# Canadian Tire has good price on RO water!



## bettaforu

Just went into CT today for some things, and checked out their water section.
They have Ultra Pure and Ultra Pure Plus RO water that is very reasonable.

4L is only .75cents to fill up.
18L is only 2.99 to fill up.

You can buy their 18L bottle for 9.99 and just keep bringing it back.

Ultra Pure Plus has coral calcium added to it to stabilize PH and add the mineral to the water. Doesn't say what PH it stabilizes too, so test would need to be done on that.

I paid 5.99 for refill of 18L RO at Cocos in Hamilton (big supermarket place)
so this is definitely cheaper and easier.
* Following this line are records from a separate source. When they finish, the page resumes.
/-- Settles O13: each view's word, and the sample of LINES. -/
theorem viewReads : Obligations.ViewReads := by
  intro s off q rest h hcount hcursor hoff
  simp only [List.mem_cons, List.not_mem_nil, or_false] at hoff
  rcases hoff with rfl | rfl | rfl
  case inl =>
    refine ⟨_, step_read_word h rfl (by decide) (fun a he => nomatch he), fun _ => ?_, fun he => ?_, fun he => ?_⟩
    · refine (automatonWord_toNat s.auto hcount).trans ?_
      cases s.auto.st <;> rfl
    · exact absurd he (by decide)
    · exact absurd he (by decide)
  case inr.inl =>
    refine ⟨_, step_read h rfl (hostRead_lines _), fun he => ?_, fun _ => linesWord_toNat s.out s.peerDrive, fun he => ?_⟩
    · exact absurd he (by decide)
    · exact absurd he (by decide)
  case inr.inr =>
    refine ⟨_, step_read_word h rfl (by decide) (fun a he => nomatch he), fun he => ?_, fun he => ?_, fun _ => ?_⟩
    · exact absurd he (by decide)
    · exact absurd he (by decide)
    · exact edidInfoWord_toNat s.edid hcursor

/-! ### Writes -/

/-- The step of a write that an idle block accepts, other than to CMD (R62, R63). -/
theorem step_idleWrite {s : State} {off : Offset} {v : Word} {q : Nat} {rest : List HostTurn} (hi : s.idle)
    (h : s.hostDue (.write off 4 v) q rest) (ha : off.toNat % 4 = 0) (hc : windowEntry off ≠ .cmd) :
    step s = .next ((idleWrite off v (s.hostTaken rest)).setQuiet 0) := by
  have hadm : accessAdmitted off 4 = true := by simp [accessAdmitted, ha]
  have hb : (s.hostTaken rest).status.busy = false := hi
  obtain ⟨-, hs, -⟩ := idleWrite_frame off v (s.hostTaken rest)
  rw [step_of_hostDue h]
  simp only [hostTurn, hadm, hostWrite, hb, hc, State.afterAct, hs, if_true, if_false, Bool.false_eq_true]

/-- The step of a CMD write that an idle block accepts (R30). -/
theorem step_acceptCommand {s : State} {w : Word} {q : Nat} {rest : List HostTurn} (hi : s.idle)
    (h : s.hostDue (.write cmdOffset 4 w) q rest) :
    step s = acceptCommand w ((s.hostTaken rest).setQuiet q) := by
  have hb : (s.hostTaken rest).status.busy = false := hi
  have hc : windowEntry cmdOffset = .cmd := rfl
  rw [step_of_hostDue h]
  show hostWrite cmdOffset w q (s.hostTaken rest) = _
  simp only [hostWrite, hb, hc, if_true, if_false, Bool.false_eq_true]

/-- Settles O5. -/
theorem stepRunsTheDecodedCommand : Obligations.StepRunsTheDecodedCommand := by
  intro s w i q rest hi h hd
  rw [step_acceptCommand hi h, acceptCommand, hd]
  rfl

/-- Settles O15. -/
theorem parameterWrites : Obligations.ParameterWrites := by
  intro s v q rest hi
  have low : v.extractLsb' 0 16 = v.setWidth 16 := (BitVec.setWidth_eq_extractLsb' (by decide)).symm
  rw [low]
  exact ⟨fun h => step_idleWrite hi h (by decide) (by decide), fun h => step_idleWrite hi h (by decide) (by decide)⟩

/-- A change of MODE: the session starts anew with its sample (R27 (1)). -/
theorem newSession_endStretch {s : State} {d : Drives} {ds : List Drives} (hp : s.env.peer = d :: ds) (b : Bool) :
    s.newSession.endStretch b = { s.withOut .released .released with
      auto := ⟨.waitStart, 8, 0, false, levelsOf ⟨.released, .released⟩ d⟩
      env := { s.env with peer := ds } } := by
  have hp' : ((s.setSda .released).setScl .released).env.peer = d :: ds := hp
  have hn : s.newSession = { s.withOut .released .released with
      auto := ⟨.waitStart, 8, 0, false, levelsOf ⟨.released, .released⟩ d⟩
      env := { s.env with peer := ds } } := by
    unfold State.newSession
    dsimp only
    rw [State.levels_cons _ hp', State.drawn_peer_cons _ hp']
    rfl
  rw [State.endStretch, hn]
  simp

/-- STRETCH 0 leaves SCL Released, and STRETCH 1 leaves it as it was (R27 (2)). -/
theorem endStretch_eq (s : State) (b : Bool) :
    s.endStretch b = s.withOut s.out.sda (if b then s.out.scl else .released) := by
  unfold State.endStretch
  cases b with
  | true => rfl
  | false =>
    cases hs : s.out.scl with
    | low => rfl
    | released =>
      show s = _
      rw [show (if false = true then Drive.released else .released) = s.out.scl by simp [hs]]
      rfl

section WriteCtrl
variable {s : State} {v : Word}

theorem writeCtrl_unchanged (h : ctrlOfWord v = s.ctrl) : writeCtrl v s = s := if_pos h

theorem writeCtrl_sameMode (h : ctrlOfWord v ≠ s.ctrl) (hm : (ctrlOfWord v).mode = s.ctrl.mode) :
    writeCtrl v s = { s.endStretch (ctrlOfWord v).stretch with ctrl := ctrlOfWord v } := by
  simp only [writeCtrl, h, hm, if_true, if_false]

theorem writeCtrl_newMode (h : ctrlOfWord v ≠ s.ctrl) (hm : (ctrlOfWord v).mode ≠ s.ctrl.mode) :
    writeCtrl v s = { s.newSession.endStretch (ctrlOfWord v).stretch with ctrl := ctrlOfWord v } := by
  simp only [writeCtrl, h, hm, if_false]

end WriteCtrl

/-- Settles O14: no field changes, or MODE stands, or MODE changes. -/
theorem ctrlWriteSideEffects : Obligations.CtrlWriteSideEffects := by
  intro s v q rest d ds hi h hp
  have hs : step s = .next ((writeCtrl v (s.hostTaken rest)).setQuiet 0) := step_idleWrite hi h rfl (fun he => nomatch he)
  refine ⟨_, hs, ?_⟩
  by_cases hc : ctrlOfWord v = s.ctrl
  · rw [writeCtrl_unchanged (s := s.hostTaken rest) hc]
    exact ⟨hc.symm, fun hm => absurd rfl hm, fun _ hm => absurd rfl hm, fun _ => rfl⟩
  by_cases hm : (ctrlOfWord v).mode = s.ctrl.mode
  · rw [writeCtrl_sameMode (s := s.hostTaken rest) hc hm, endStretch_eq]
    exact ⟨rfl, fun hn => absurd hm hn, fun _ _ => rfl, fun he => absurd he hc⟩
  · rw [writeCtrl_newMode (s := s.hostTaken rest) hc hm, newSession_endStretch (s := s.hostTaken rest) hp]
    exact ⟨rfl, fun _ => rfl, fun hn => absurd hn hm, fun he => absurd he hc⟩

/-! ### Reset and samples -/

/-- Settles O17. -/
theorem resetValues : Obligations.ResetValues :=
  ⟨rfl, rfl, rfl, rfl, rfl, rfl, rfl, rfl, rfl, rfl, rfl, rfl, fun _ => rfl⟩

/-- Settles O18. -/
theorem resetInputResetsEverything : Obligations.ResetInputResetsEverything := by
  intro s q rest d ds h hp
  have hp' : ({ State.reset with env := (s.hostTaken rest).env } : State).env.peer = d :: ds := hp
  rw [step_of_hostDue h]
  show Host.Outcome.next (s.hostTaken rest).platformReset = _
  unfold State.platformReset
  dsimp only
  rw [State.levels_cons _ hp', State.drawn_peer_cons _ hp']
  rfl

/-- A line reads High exactly when both of its drivers release it (R22). -/
theorem lineLevel_eq_high_iff (block peer : Drive) :
    lineLevel block peer = .high ↔ block = .released ∧ peer = .released := by
  cases block <;> cases peer <;> decide

/-- Settles O20. -/
theorem sampleIsWiredAnd : Obligations.SampleIsWiredAnd := fun s =>
  ⟨lineLevel_eq_high_iff _ _, lineLevel_eq_high_iff _ _, s.drawn_eq⟩

end Sys2Proof.Machine
end

section
/-! SUPPORT and CERTIFICATE. M_RECV_BYTE (spec/40_engine_master.md R117) and the codec commands that use no bus
(spec/42_codec_ddcci.md R155, R157; spec/43_codec_edid.md R177, R178), with the model fault of an unmarked byte
(spec/10_state.md R45). -/

namespace Sys2Proof.Machine

/-! ### Commands from their first position -/

/-- `s` with a command running. -/
def State.begun (s : State) : State := { s with status := { s.status with busy := true } }

/-- The first position of a command is a point of its run. -/
theorem State.start_eq_busPoint (s : State) (program : List Micro) :
    s.start program = s.begun.busPoint s.out s.env.peer ⟨program, 0, false⟩ := rfl

/-- A command in its mode whose steps end in `finish`. -/
theorem exec_of_runs {i : Instr} {s t : State} {n : Nat} (hm : modeAllows (neededMode i) s = true)
    (hr : Runs n (s.start (commandProgram i)) t) (hq : n ≤ s.env.quiet) (hi : t.seq.todo = []) (h0 : t.env.quiet = 0) :
    exec i s = .next t := by
  rw [exec_eq_runCommand]
  exact runCommand_of_runs hm hr hq hi h0

/-- Steps that end at a model fault, if the host leaves the controller that long. -/
theorem runController_of_runs_fault {n q : Nat} {s t : State} {m : Micro} {rest : List Micro} {f : Fault}
    (h : Runs n s t) (ht : t.seq.todo = m :: rest) (hm : m.samples = false) (hf : runMicro m (t.jump rest) = .fault f)
    (hq : n < q) : runController q s = .fault f := by
  obtain ⟨p, hp⟩ : ∃ p, q - n = p + 1 := ⟨q - n - 1, by omega⟩
  have hd : t.needsDraw = false := by rw [State.needsDraw_cons ht, hm]; rfl
  rw [runController_of_runs h hq.le, hp, runController_succ p (by simp [ht]) hd, controllerStep_cons ht, hf]

/-- A command in its mode whose steps end at a model fault. -/
theorem exec_of_runs_fault {i : Instr} {s t : State} {n : Nat} {m : Micro} {rest : List Micro} {f : Fault}
    (ha : modeAllows (neededMode i) s = true) (hr : Runs n (s.start (commandProgram i)) t) (ht : t.seq.todo = m :: rest)
    (hm : m.samples = false) (hf : runMicro m (t.jump rest) = .fault f) (hq : n < s.env.quiet) : exec i s = .fault f := by
  rw [exec_eq_runCommand, runCommand_allowed ha]
  exact runController_of_runs_fault hr ht hm hf hq

/-- Settles O25. -/
theorem mRecvByteCompletes : Obligations.MRecvByteCompletes := by
  intro s b rest hm ⟨hq, hp⟩
  have received := mRecv_runs s.begun [.rxByteFromAcc, .rxFirst false, .finish .ok] 0 false rest b s.out
  have ended : Runs 3 (s.begun.busPoint ⟨.released, .low⟩ rest ⟨[.rxByteFromAcc, .rxFirst false, .finish .ok], b, false⟩)
      (({ s with rxData := ⟨b, false⟩ }.withOut .released .low).finishedWith .ok rest) :=
    .unsampled rfl rfl rfl (.unsampled rfl rfl rfl (.unsampled rfl rfl rfl rfl))
  have steps : guardSteps s.out ≤ 2 := by unfold guardSteps; split <;> omega
  refine exec_of_runs (by simp [modeAllows, neededMode, hm]) ?_ (n := 51 + guardSteps s.out + 3) (by omega) rfl rfl
  rw [State.start_eq_busPoint, hp]
  exact received.trans ended

/-! ### What a buffer holds -/

theorem State.holds_nil (s : State) (b : Buffer) (i : Nat) : s.holds b i [] := by
  intro k v hk; simp at hk

theorem State.holds_cons_iff {s : State} {b : Buffer} {i : Nat} {v : Byte} {bs : List Byte} :
    s.holds b i (v :: bs) ↔ Memory.read s.mem (b.addr i) = some v ∧ s.holds b (i + 1) bs := by
  constructor
  · intro h
    refine ⟨by simpa using h 0 v rfl, fun k w hk => ?_⟩
    have := h (k + 1) w (by simpa using hk)
    rwa [show i + (k + 1) = i + 1 + k by omega] at this
  · rintro ⟨h0, hs⟩ k w hk
    cases k with
    | zero => simp only [List.getElem?_cons_zero, Option.some.injEq] at hk; subst hk; simpa using h0
    | succ k =>
      have := hs k w (by simpa using hk)
      rwa [show i + 1 + k = i + (k + 1) by omega] at this

/-- What a buffer holds depends on the memory alone. -/
theorem State.holds.congr {s t : State} {b : Buffer} {i : Nat} {bs : List Byte} (h : s.holds b i bs) (hm : t.mem = s.mem) :
    t.holds b i bs := by
  intro k v hk; rw [hm]; exact h k v hk

/-- A store outside the range leaves what the range holds. -/
theorem State.holds.storeByte {s : State} {b : Buffer} {i j : Nat} {bs : List Byte} (h : s.holds b i bs) (v : Byte)
    (hj : j < i ∨ i + bs.length ≤ j) : (s.storeByte b j v).holds b i bs := by
  intro k w hk
  obtain ⟨hl, -⟩ := List.getElem?_eq_some_iff.1 hk
  rw [State.storeByte_mem, Memory.read_write_other v (by simp; omega)]
  exact h k w hk

/-- A store just after what a buffer holds lengthens it. -/
theorem State.holds.snoc {s : State} {b : Buffer} {i : Nat} {bs : List Byte} (h : s.holds b i bs) (v : Byte) :
    (s.storeByte b (i + bs.length) v).holds b i (bs ++ [v]) :=
  State.holds_append.2 ⟨h.storeByte v (.inr le_rfl), State.holds_cons_iff.2 ⟨by simp, State.holds_nil _ _ _⟩⟩

/-- Reading a range stops at its first unmarked byte (R45). -/
theorem State.readBytes_unmarked {s : State} {b : Buffer} {n i : Nat} {bs : List Byte} (h : s.holds b i bs)
    (hn : Memory.read s.mem (b.addr (i + bs.length)) = none) (hl : bs.length < n) :
    s.readBytes b i n = .error (.commandReadUnmarked (b.addr (i + bs.length))) := by
  induction bs generalizing i n with
  | nil =>
    obtain ⟨n, rfl⟩ : ∃ k, n = k + 1 := ⟨n - 1, by simp at hl; omega⟩
    rw [State.readBytes, (s.readByte_error_iff b i _).2 ⟨hn, rfl⟩]
    rfl
  | cons v vs ih =>
    obtain ⟨n, rfl⟩ : ∃ k, n = k + 1 := ⟨n - 1, by simp at hl; omega⟩
    obtain ⟨h0, hs⟩ := State.holds_cons_iff.1 h
    have e : i + (v :: vs).length = i + 1 + vs.length := by simp; omega
    rw [e] at hn ⊢
    simp only [State.readBytes, (s.readByte_ok_iff b i v).2 h0, ih hs hn (by simpa using hl)]

theorem sameOutside.refl (s : State) (b : Buffer) (i n : Nat) : sameOutside s s b i n := fun _ _ => rfl

/-- A store inside the range changes nothing outside it. -/
theorem sameOutside.storeByte {s t : State} {b : Buffer} {i n j : Nat} (h : sameOutside s t b i n) (v : Byte) (hi : i ≤ j)
    (hj : j < i + n) : sameOutside s (t.storeByte b j v) b i n := by
  intro a ha
  have := ha (j - i) (by omega)
  rw [show i + (j - i) = j by omega] at this
  rw [State.storeByte_mem, Memory.read_write_other v this]
  exact h a ha

/-! ### Steps that read the buffers -/

theorem withByte_ok {r : Except Fault Byte} {v : Byte} (h : r = .ok v) (k : Byte → State) : withByte r k = .next (k v) := by
  rw [h]; rfl

theorem withByte_error {r : Except Fault Byte} {f : Fault} (h : r = .error f) (k : Byte → State) : withByte r k = .fault f := by
  rw [h]; rfl

section Reads
variable {s t : State} {n : Nat} {v : Byte} {f : Fault} (hm : t.mem = s.mem)
include hm

/-- What a step reads of the buffers depends on the memory alone. -/
theorem runMicro_txsum (h : s.txsum n = .ok v) : runMicro (.txsum n) t = .next (t.setAcc v) := by
  rw [runMicro, State.txsum, State.readBytes_congr hm]
  exact withByte_ok h _

theorem runMicro_txsum_fault (h : s.txsum n = .error f) : runMicro (.txsum n) t = .fault f := by
  rw [runMicro, State.txsum, State.readBytes_congr hm]
  exact withByte_error h _

theorem runMicro_rxsum (h : s.rxsum n = .ok v) : runMicro (.rxsum n) t = .next (t.setAcc v) := by
  rw [runMicro, State.rxsum, State.readBytes_congr hm]
  exact withByte_ok h _

theorem runMicro_rxsum_fault (h : s.rxsum n = .error f) : runMicro (.rxsum n) t = .fault f := by
  rw [runMicro, State.rxsum, State.readBytes_congr hm]
  exact withByte_error h _

theorem runMicro_edidsum (h : s.edidsum = .ok v) : runMicro .edidsum t = .next (t.setAcc v) := by
  rw [runMicro, State.edidsum, State.readBytes_congr hm]
  exact withByte_ok h _

theorem runMicro_edidsum_fault (h : s.edidsum = .error f) : runMicro .edidsum t = .fault f := by
  rw [runMicro, State.edidsum, State.readBytes_congr hm]
  exact withByte_error h _

theorem runMicro_edidTotal (h : s.edidTotal = .ok v) : runMicro .edidTotal t = .next (t.setAcc v) := by
  rw [runMicro, State.edidTotal, State.readBytes_congr hm]
  exact withByte_ok h _

theorem runMicro_edidTotal_fault (h : s.edidTotal = .error f) : runMicro .edidTotal t = .fault f := by
  rw [runMicro, State.edidTotal, State.readBytes_congr hm]
  exact withByte_error h _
I bought a 4L jug from Goodness Me health food store of RO water for 1.99 today, so Im keeping the jugs to refill as the big 18L is too heavy for me to lift all the time even to tilt it.


----------



## razoredge

I get my 18L refilled at Wal-mart for 2.97. If I can get Ultra pure plus (with added coral calcium) I might try it for .02cents more ! Thanks


----------



## matti2uude

I don't understand. In one post you say you don't use RO water and another post you do.


----------



## chinamon

cheaper (in the long run) to buy your on RO system, especially if you drink water on a regular basis.


----------



## bettaforu

Matt, yes I did use RO in the one Taiwan Bee tank that's why I have the big 18L container. I have since moved all the Taiwans into my planted co2 tank with regular tap water, so I don't use the RO now.

Just was trying to help out other hobbyists who might or might not know that CT has the RO water fairly cheap for refills.

Hope that explains things


----------



## bettaforu

BTW My Hubby likes Coffee made with RO water, that's why I bought the small jug, I will be using it for other things, just not in my tanks.


----------



## Dman

bettaforu said:


> BTW My Hubby likes Coffee made with RO water, that's why I bought the small jug, I will be using it for other things, just not in my tanks.


+1 for the hubby, I got a kruger machine n I use bottled water, I don't even like it when the water has sat in there for days. Gotta have it all fresh and clean


----------



## chinamon

i use RO in my Saeco full automatic espresso machine and you can definitely taste the difference


----------



## Symplicity

My CT has ANY SIZE refill for $2.99 

But now I got an RO system so I wont be lugging huge bottles.


----------



## Darkblade48

Symplicity said:


> My CT has ANY SIZE refill for $2.99
> 
> But now I got an RO system so I wont be lugging huge bottles.


Time to be bringing some drums to the Woodbridge Canadian Tire 

(No, I have my own RO system as well)


----------



## CrystalMethShrimp

you guys can just use brita for the coffee machines.


I'm using r/o for cleaning my hardwood floor, less tds = less mineral film buildup on the floor


----------